On 10/22/2004 11:29 AM, Ed L. wrote:

Wow. First, thanks again for all your efforts, Jan. Second, I'm disappointed to hear the slony author and lead developer is leaving the slony leadership. When is that going to happen? And what does that mean with respect to your future involvement in slony?

It means that I will try to do with Slony-I what I have done successfully with several other PostgreSQL related projects - to make sure the project doesn't depend on me in person any more. None of the big items I've done (rewrite rule system, PL/pgSQL, PL/Tcl, TOAST, NUMERIC, foreign keys) really requires my attention if there's a bug. I was able to do the conceptual work and important parts of the implementation, but I didn't get stuck in/with the maintenance. I constider this a very important aspect of being a CORE developer.


What I am trying to do is to spend less and less time on Slony-I and more and more time on Slony-II - the synchronous multi-master system. Slony-I was for sure one of the better things that I've done so far, but it's not going to allow early retirement with financial independance and wealth. And as long as Afilias is using Slony-I in production, Andrew Sullivan will not let me do whatever I want if there's a severe problem nobody else can fix.

So don't worry, I'll be around.


Jan


Ed


On Friday October 22 2004 7:26, Jan Wieck wrote:
Sorry folks,

the Slony-I team has produced a great product, but the project
management (that's mostly me here) sucks big time!

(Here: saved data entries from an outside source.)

-- ==== Sys2Proof/Machine/Wire.lean ====
section
/-!
DEFINITION. What the Quay ring carries, as bytes: containers (Table QY-4), the overhead of a frame (Table QY-1), the
scrambler (R426), and DCC messages (Tables QY-10, QY-11) with their protection (R600 to R602).
-/

namespace Sys2Proof.Machine

/-! ### Containers (R440, R441, R966) -/

/-- Bits 127 to 16 of a container header (Table QY-4), as a number. -/
def headerNat (c : Container) : Nat :=
  c.dst.val * 2 ^ 124 + c.src.val * 2 ^ 120 + c.cclass.val * 2 ^ 117 + b2n c.first * 2 ^ 116 + b2n c.last * 2 ^ 115
  + c.gen.val * 2 ^ 111 + b2n c.valid * 2 ^ 110 + c.turns.val * 2 ^ 108 + b2n c.trunc * 2 ^ 107 + b2n c.bad * 2 ^ 106
  + b2n c.epoch * 2 ^ 105 + b2n c.oper * 2 ^ 104 + c.berth.val * 2 ^ 99 + c.queue.val * 2 ^ 87
  + c.cell.length * 2 ^ 78 + c.check.toNat * 2 ^ 46 + b2n c.crValid * 2 ^ 45 + c.crNode.val * 2 ^ 41
  + c.crClass.val * 2 ^ 38 + b2n c.crEpoch * 2 ^ 37 + c.crCum * 2 ^ 16

/-- The 16 bytes of a container header, with its CRC. -/
def headerBytes (c : Container) : List Byte :=
  let h := beBytes 14 (headerNat c / 2 ^ 16)
  h ++ beBytes 2 (crc16 h).toNat

/-- The 272 bytes of a container: its header and its cell. -/
def containerBytes (c : Container) : List Byte := headerBytes c ++ padTo 256 c.cell

/-- An idle container (R441). -/
def idleContainer : Container :=
  { dst := 0, src := 0, cclass := 0, first := false, last := false, gen := 0, valid := false, turns := 0, trunc := false
    bad := false, epoch := false, oper := false, berth := 0, queue := 0, check := 0, crValid := false, crNode := 0
    crClass := 0, crEpoch := false, crCum := 0, crcOk := true, cell := [] }

/-- The container that 272 bytes spell; `crcOk` tells whether its CRC and its reserved bits are good (R440). -/
def parseContainer (b : List Byte) : Container :=
  let n := beAt b 0 16
  { dst := Fin.ofNat 16 (field n 124 4), src := Fin.ofNat 16 (field n 120 4), cclass := Fin.ofNat 8 (field n 117 3)
    first := bit n 116, last := bit n 115, gen := Fin.ofNat 16 (field n 111 4), valid := bit n 110
    turns := Fin.ofNat 4 (field n 108 2), trunc := bit n 107, bad := bit n 106, epoch := bit n 105, oper := bit n 104
    berth := Fin.ofNat 32 (field n 99 5), queue := Fin.ofNat 4096 (field n 87 12)
    check := BitVec.ofNat 32 (field n 46 32), crValid := bit n 45, crNode := Fin.ofNat 16 (field n 41 4)
    crClass := Fin.ofNat 8 (field n 38 3), crEpoch := bit n 37, crCum := field n 16 16
    crcOk := crc16 (b.take 14) == BitVec.ofNat 16 (beAt b 14 2) && field n 32 5 == 0
    cell := (b.drop 16).take (min 256 (field n 78 9)) }

/-! ### The overhead of a ring frame (Table QY-1) -/

/-- Bytes of a ring frame and of its payload (R425). -/
def ringFrameBytes : Nat := 388800
def ringPayload : Nat := 388736

/-- The frame alignment pattern. -/
def alignPattern : List Byte := [0xB4, 0x3C, 0xD2, 0x5A, 0xB4, 0x3C, 0xD2, 0x5A]

/-- The I bits and the D bits of the pointer's VALUE (Table QY-2). -/
def iBits : Nat := 0x2AA
def dBits : Nat := 0x155

/-- How many bits of a 10-bit number are set. -/
def ones (n : Nat) : Nat := ((List.range 10).filter (fun i => bit n i)).length

/-- A credit return record (Table QY-6), or four zero bytes for none. -/
def creditBytes (r : Option CreditRec) : List Byte :=
  match r with
  | none => [0, 0, 0, 0]
  | some r => beBytes 4 (2 ^ 31 + r.owner.val * 2 ^ 27 + r.origin.val * 2 ^ 23 + r.cclass.val * 2 ^ 20
      + b2n r.epoch * 2 ^ 19 + r.cum % 65536)

/-- The record that four bytes spell, if its VALID is set. -/
def parseCredit (b : List Byte) : Option CreditRec :=
  let n := beNat b
  if bit n 31 then
    some { owner := Fin.ofNat 16 (field n 27 4), origin := Fin.ofNat 16 (field n 23 4)
           cclass := Fin.ofNat 8 (field n 20 3), epoch := bit n 19, cum := field n 0 16 }
  else none

/-- Overhead bytes 8 to 62 (Tables QY-1, QY-2, QY-7). -/
def headBytes (h : RingHead) : List Byte :=
  beBytes 2 h.frameNo ++ beBytes 1 h.label
  ++ beBytes 2 (h.req * 4096 + h.spanFar.val * 256 + h.txNode.val * 16 + b2n h.longPath * 8 + h.status)
  ++ beBytes 2 (h.ndf * 4096 + h.ptr) ++ [h.stuff]
  ++ creditBytes (h.credits[0]?) ++ creditBytes (h.credits[1]?)
  ++ padTo 32 (h.slot.take 32) ++ List.replicate 6 0 ++ [h.bip]

/-- The overhead that bytes 8 to 63 spell. -/
def parseHead (b : List Byte) : RingHead :=
  let q := beAt b 3 2
  let p := beAt b 5 2
  { frameNo := beAt b 0 2, label := beAt b 2 1, req := field q 12 4, spanFar := Fin.ofNat 16 (field q 8 4)
    txNode := Fin.ofNat 16 (field q 4 4), longPath := bit q 3, status := field q 0 3, ndf := field p 12 4
    ptr := field p 0 10, stuff := b.getD 7 0
    credits := (parseCredit ((b.drop 8).take 4)).toList ++ (parseCredit ((b.drop 12).take 4)).toList
    slot := (b.drop 16).take 32, bip := b.getD 54 0 }

/-- Whether the overhead check of bytes 8 to 63 is good (R428). -/
def headOk (b : List Byte) : Bool := crc8 (b.take 55) == b.getD 55 0

/-! ### The scrambler 1 + x^39 + x^58 (R426), eight bits at a time; its state is the last 58 bits sent -/

/-- The bits that the scrambler adds to a byte. -/
def scrMask (st : BitVec 58) : Byte := (st >>> 31).setWidth 8 ^^^ (st >>> 50).setWidth 8

/-- The state after a scrambled byte. -/
def scrNext (st : BitVec 58) (b : Byte) : BitVec 58 := (st <<< 8) ||| b.setWidth 58

/-- Scramble bytes: what is sent, and the state after it. -/
def scramble : BitVec 58 → List Byte → List Byte × BitVec 58
  | st, [] => ([], st)
  | st, b :: t =>
    let x := b ^^^ scrMask st
    let r := scramble (scrNext st x) t
    (x :: r.1, r.2)

/-- Descramble bytes: self-synchronous, the state is what has been received. -/
def descramble : BitVec 58 → List Byte → List Byte × BitVec 58
  | st, [] => ([], st)
  | st, b :: t =>
    let r := descramble (scrNext st b) t
    ((b ^^^ scrMask st) :: r.1, r.2)

/-! ### DCC messages (Tables QY-10, QY-11) -/

/-- The header of a DCC message. -/
structure DccHead where
  dst        : NodeNo
  src        : NodeNo
  bcast      : Bool
  unnumbered : Bool
  ackOnly    : Bool
  type       : Nat
  ttl        : Nat
  msgSeq     : Nat
  ackSeq     : Nat
  len        : Nat
  deriving DecidableEq, Repr

/-- The 16 bytes of a header. -/
def DccHead.bytes (h : DccHead) : List Byte :=
  beBytes 1 (h.dst.val * 16 + h.src.val)
  ++ beBytes 1 (b2n h.bcast * 128 + b2n h.unnumbered * 64 + b2n h.ackOnly * 32) ++ beBytes 1 h.type ++ beBytes 1 h.ttl
  ++ beBytes 2 h.msgSeq ++ beBytes 2 h.ackSeq ++ beBytes 2 h.len ++ List.replicate 6 0

/-- The header that a message begins with; a message is 32 bytes at least. -/
def parseDcc (b : List Byte) : Option DccHead :=
  let f := beAt b 1 1
  let h : DccHead :=
    { dst := Fin.ofNat 16 (beAt b 0 1 / 16), src := Fin.ofNat 16 (beAt b 0 1), bcast := bit f 7, unnumbered := bit f 6
      ackOnly := bit f 5, type := beAt b 2 1, ttl := beAt b 3 1, msgSeq := beAt b 4 2, ackSeq := beAt b 6 2
      len := beAt b 8 2 }
  if b.length < 32 + h.len then none else some h

/-- TYPE of a body (Table QY-11). Itvekor's reports share 0x0F, TS_REQ and TS_RSP 0x07 (DESIGN CHOICE, log 53). -/
def dccType (b : DccBody) : Nat :=
  match b with
  | .hello _ => 0x01
  | .joinReq .. => 0x02
  | .joinAccept .. => 0x03
  | .joinRefuse .. => 0x04
  | .imgReq => 0x05
  | .imgBlock _ => 0x06
  | .tsReq | .tsRsp => 0x07
  | .tideSync .. | .stepAnnounce .. => 0x08
  | .creditReinit .. => 0x09
  | .creditReinitAck .. => 0x0A
  | .joinComplete => 0x0B
  | .leave => 0x0C
  | .relayCmd .. | .commitPart _ => 0x0D
  | .relayRsp .. => 0x0E
  | .nodeReset => 0x10
  | _ => 0x0F

/-- The bytes of a body, in clear. The spec gives the reason's place in JOIN_REFUSE (R477) and the size of an IMG_BLOCK;
the other layouts, and the first byte that tells apart what shares a TYPE, are the model's (DESIGN CHOICE, log 53). -/
def bodyBytes (b : DccBody) : List Byte :=
  match b with
  | .hello nonce => beBytes 8 nonce.toNat
  | .joinReq serial nonce mgr version east west position =>
    beBytes 8 serial.toNat ++ beBytes 8 nonce.toNat ++ beBytes 1 (b2n mgr) ++ beBytes 4 version.toNat
    ++ beBytes 8 east.toNat ++ beBytes 8 west.toNat ++ beBytes 1 position
  | .joinAccept serial number gen nonce chain =>
    beBytes 8 serial.toNat ++ beBytes 1 number.val ++ beBytes 1 gen.val ++ beBytes 8 nonce.toNat ++ keyBytes chain
  | .joinRefuse serial reason => beBytes 1 reason ++ beBytes 8 serial.toNat
  | .imgReq => []
  | .imgBlock bytes => padTo 512 bytes
  | .tsReq => [1]
  | .tsRsp => [2]
  | .tideSync nonce frame state anchor =>
    [1] ++ beBytes 8 nonce.toNat ++ beBytes 8 frame ++ beBytes 1 state ++ beBytes 1 anchor
  | .stepAnnounce at_ frame => [2] ++ beBytes 8 at_ ++ beBytes 8 frame
  | .creditReinit c sent => beBytes 1 c.val ++ beBytes 2 sent
  | .creditReinitAck c consumed => beBytes 1 c.val ++ beBytes 2 consumed
  | .joinComplete => []
  | .leave => []
  | .relayCmd opc seq mbx payload => [1] ++ beBytes 2 opc ++ beBytes 2 seq.toNat ++ beBytes 1 mbx.val ++ payload
  | .commitPart frame => [2] ++ beBytes 8 frame
  | .relayRsp opc seq mbx status payload =>
    beBytes 2 opc ++ beBytes 2 seq.toNat ++ beBytes 1 mbx.val ++ beBytes 2 status ++ payload
  | .eventPending on => [1] ++ beBytes 1 (b2n on)
  | .eventRaise source tide object detail =>
    [2] ++ beBytes 2 source ++ beBytes 8 tide.toNat ++ beBytes 4 object.toNat ++ beBytes 4 detail.toNat
  | .qthRelay entry => [3] ++ beBytes 4 entry.toNat
  | .cntRelay entry => [4] ++ beBytes 4 entry.toNat
  | .logRelay kind data => [5] ++ beBytes 2 kind ++ data
  | .vinFail => [6]
  | .vinReturn => [7]
  | .mgrShed => [8]
  | .nodeReset => []

/-- The body that bytes in clear spell under a TYPE; none where they spell none. -/
def parseBody (type : Nat) (b : List Byte) : Option DccBody :=
  let k := beAt b 0 1
  match type with
  | 0x01 => some (.hello (BitVec.ofNat 64 (beAt b 0 8)))
  | 0x02 => some (.joinReq (BitVec.ofNat 64 (beAt b 0 8)) (BitVec.ofNat 64 (beAt b 8 8)) (beAt b 16 1 != 0)
      (BitVec.ofNat 32 (beAt b 17 4)) (BitVec.ofNat 64 (beAt b 21 8)) (BitVec.ofNat 64 (beAt b 29 8)) (beAt b 37 1))
  | 0x03 => some (.joinAccept (BitVec.ofNat 64 (beAt b 0 8)) (Fin.ofNat 16 (beAt b 8 1)) (Fin.ofNat 16 (beAt b 9 1))
      (BitVec.ofNat 64 (beAt b 10 8)) (keyOf ((b.drop 18).take 16)))
  | 0x04 => some (.joinRefuse (BitVec.ofNat 64 (beAt b 1 8)) k)
  | 0x05 => some .imgReq
  | 0x06 => if b.length = 512 then some (.imgBlock b) else none
  | 0x07 => if k = 1 then some .tsReq else if k = 2 then some .tsRsp else none
  | 0x08 =>
    if k = 1 then some (.tideSync (BitVec.ofNat 64 (beAt b 1 8)) (beAt b 9 8) (beAt b 17 1) (beAt b 18 1))
    else if k = 2 then some (.stepAnnounce (beAt b 1 8) (beAt b 9 8)) else none
  | 0x09 => some (.creditReinit (Fin.ofNat 8 k) (beAt b 1 2))
  | 0x0A => some (.creditReinitAck (Fin.ofNat 8 k) (beAt b 1 2))
  | 0x0B => some .joinComplete
  | 0x0C => some .leave
  | 0x0D =>
    if k = 1 then some (.relayCmd (beAt b 1 2) (BitVec.ofNat 16 (beAt b 3 2)) (Fin.ofNat 34 (beAt b 5 1)) (b.drop 6))
    else if k = 2 then some (.commitPart (beAt b 1 8)) else none
  | 0x0E => some (.relayRsp (beAt b 0 2) (BitVec.ofNat 16 (beAt b 2 2)) (Fin.ofNat 34 (beAt b 4 1)) (beAt b 5 2)
      (b.drop 7))
  | 0x0F =>
    match k with
    | 1 => some (.eventPending (beAt b 1 1 != 0))
    | 2 => some (.eventRaise (beAt b 1 2) (BitVec.ofNat 64 (beAt b 3 8)) (BitVec.ofNat 32 (beAt b 11 4))
        (BitVec.ofNat 32 (beAt b 15 4)))
    | 3 => some (.qthRelay (BitVec.ofNat 32 (beAt b 1 4)))
    | 4 => some (.cntRelay (BitVec.ofNat 32 (beAt b 1 4)))
    | 5 => some (.logRelay (beAt b 1 2) (b.drop 3))
    | 6 => some .vinFail
    | 7 => some .vinReturn
    | 8 => some .mgrShed
    | _ => none
  | 0x10 => some .nodeReset
  | _ => none

/-! ### Protection of DCC messages (R600 to R602) -/

/-- What protects a pair's messages: the chain key where there is one, the manager's boot nonce, the worker's
generation and the count of MSG_SEQ wraps. -/
structure DccKeys where
  chain : Option (BitVec 128)
  nonce : BitVec 64
  gen   : Nat
  wraps : Nat
  deriving DecidableEq, Repr

/-- Whether a message runs under the join key, its body in clear (R602). -/
def joinKeyed (h : DccHead) : Bool := h.unnumbered || (decide (3 ≤ h.type) && decide (h.type ≤ 6))

/-- The key of a message: the all-zero join key, or the chain key. -/
def dccKey (k : DccKeys) (h : DccHead) : List Byte :=
  keyBytes (if joinKeyed h then 0 else k.chain.getD 0)

/-- The CFB initial vector (R601). -/
def dccIv (k : DccKeys) (h : DccHead) : List Byte :=
  beBytes 1 (h.dst.val * 16 + h.src.val) ++ beBytes 1 k.gen ++ [0, 0] ++ beBytes 8 k.nonce.toNat ++ beBytes 2 h.msgSeq
  ++ beBytes 2 k.wraps

/-- A body encrypted or decrypted: in clear under the join key, but for the chain key of JOIN_ACCEPT (R602). -/
def dccCrypt (dec : Bool) (k : DccKeys) (h : DccHead) (b : List Byte) : List Byte :=
  if h.type = 0x03 then b.take 18 ++ aesCfb dec (dccKey k h) (dccIv k h) (b.drop 18)
  else if joinKeyed h then b
  else aesCfb dec (dccKey k h) (dccIv k h) b

/-- The MAC over header bytes 0 to 15, TTL taken as zero, and the encrypted body (R600). -/
def dccMac (k : DccKeys) (h : DccHead) (enc : List Byte) : List Byte :=
  aesCmac (dccKey k h) ({ h with ttl := 0 }.bytes ++ enc)

/-- The header of a message. -/
def DccMsg.head (m : DccMsg) : DccHead :=
  { dst := m.dst, src := m.src, bcast := m.bcast, unnumbered := m.unnumbered, ackOnly := m.ackOnly
    type := dccType m.body, ttl := m.ttl, msgSeq := m.msgSeq, ackSeq := m.ackSeq, len := (bodyBytes m.body).length }

/-- A message as it is sent: header, encrypted body, MAC (Table QY-10, R600). -/
def dccWire (k : DccKeys) (m : DccMsg) : List Byte :=
  let h := DccMsg.head m
  let enc := dccCrypt false k h (bodyBytes m.body)
  h.bytes ++ enc ++ dccMac k h enc

/-- The encrypted body of a message, and whether its MAC is good (R604). -/
def dccEnc (h : DccHead) (b : List Byte) : List Byte := (b.drop 16).take h.len
def dccGood (k : DccKeys) (h : DccHead) (b : List Byte) : Bool :=
  (b.drop (16 + h.len)).take 16 == dccMac k h (dccEnc h b)

/-- The message that good bytes spell. -/
def dccOpen (k : DccKeys) (h : DccHead) (b : List Byte) : Option DccMsg :=
  (parseBody h.type (dccCrypt true k h (dccEnc h b))).map (fun body =>
    { dst := h.dst, src := h.src, bcast := h.bcast, unnumbered := h.unnumbered, ackOnly := h.ackOnly, ttl := h.ttl
      msgSeq := h.msgSeq, ackSeq := h.ackSeq, body := body })

/-- The DCC slots that a message fills (R465): each with whether a message of this node begins in it, the last padded
with zeros. -/
def dccSlots (own : Bool) (wire : List Byte) : List (Bool × List Byte) :=
  match chunksOf 32 wire with
  | [] => []
  | x :: t => (own, padTo 32 x) :: t.map (fun y => (false, padTo 32 y))

end Sys2Proof.Machine
end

Shortly after giving Chris Browne green light for the 1.0.4 announcement
we found a way to guard against bug #896. That being a really bad one I
decided to stop the 1.0.4 release and go for 1.0.5 including that fix.
But I failed to make sure Chris, Justin and others involved in the
announcement process get the message.

I have just committed those changes and 1.0.5 should be available later
today.

I apologize for the confusion and look forward to retire from the
Slony-I project leadership position in order to fully focus on the
multimaster replication project Afilias has decided to put forward.


Jan

On 10/21/2004 5:55 PM, Chris Browne wrote:
> The Slony-I team is proud to present the 1.0.4 release of the most
> advanced replication solution for the most advanced Open Source
> Database in the world.
>
> The release tarball is available for download
> > http://developer.postgresql.org/~wieck/slony1/download/slony1-1.0.4.tar
>.gz
>
> There are a limited number of "new features" this release largely in
> terms of adding in the ability to move or drop tables and sequences
> from replication:
>
> - SET DROP TABLE - drops a table from replication
> - SET DROP SEQUENCE - does the same for sequences
> - SET MOVE TABLE - moves a table from one replication set to another
> - SET MOVE SEQUENCE - moves a sequence from one replication set to
> another
>
> Other changes involve smoothing out the 'sharp edges' found by early
> adopters, notably including:
>
> - Frequently vacuuming pg_listener; growth of dead tuples could hurt
> performance
>
> - A cleanup process for pg_listener resolves cases where old slon
> processes may have terminated due to network problems, leaving
> backends around holding onto event notifications
>
> - Lowered lock level on sl_event, resolving issues where pg_dump
> would block Slony-I
>
> - Purges CONFIRM entries for nodes that don't exist anymore
>
> - Substantially increased documentation
>
> - More sophisticated administration scripts
>
> - Now uses string comparison for user defined types that do not have
> a suitable comparison operation
>
> - Safer log purging
>
> - Various other bug fixes and "improved cleanliness."
>
> - As of 1.0.4, the slon replication engine refuses to work against
> any database that does not have the stored procedures for the same
> version loaded or where the shared object containing the C language
> support functions and the log trigger does not match the version
> number. in a cluster must be upgraded at once.
>
> See the HISTORY-1.0 file for a detailed list of changes.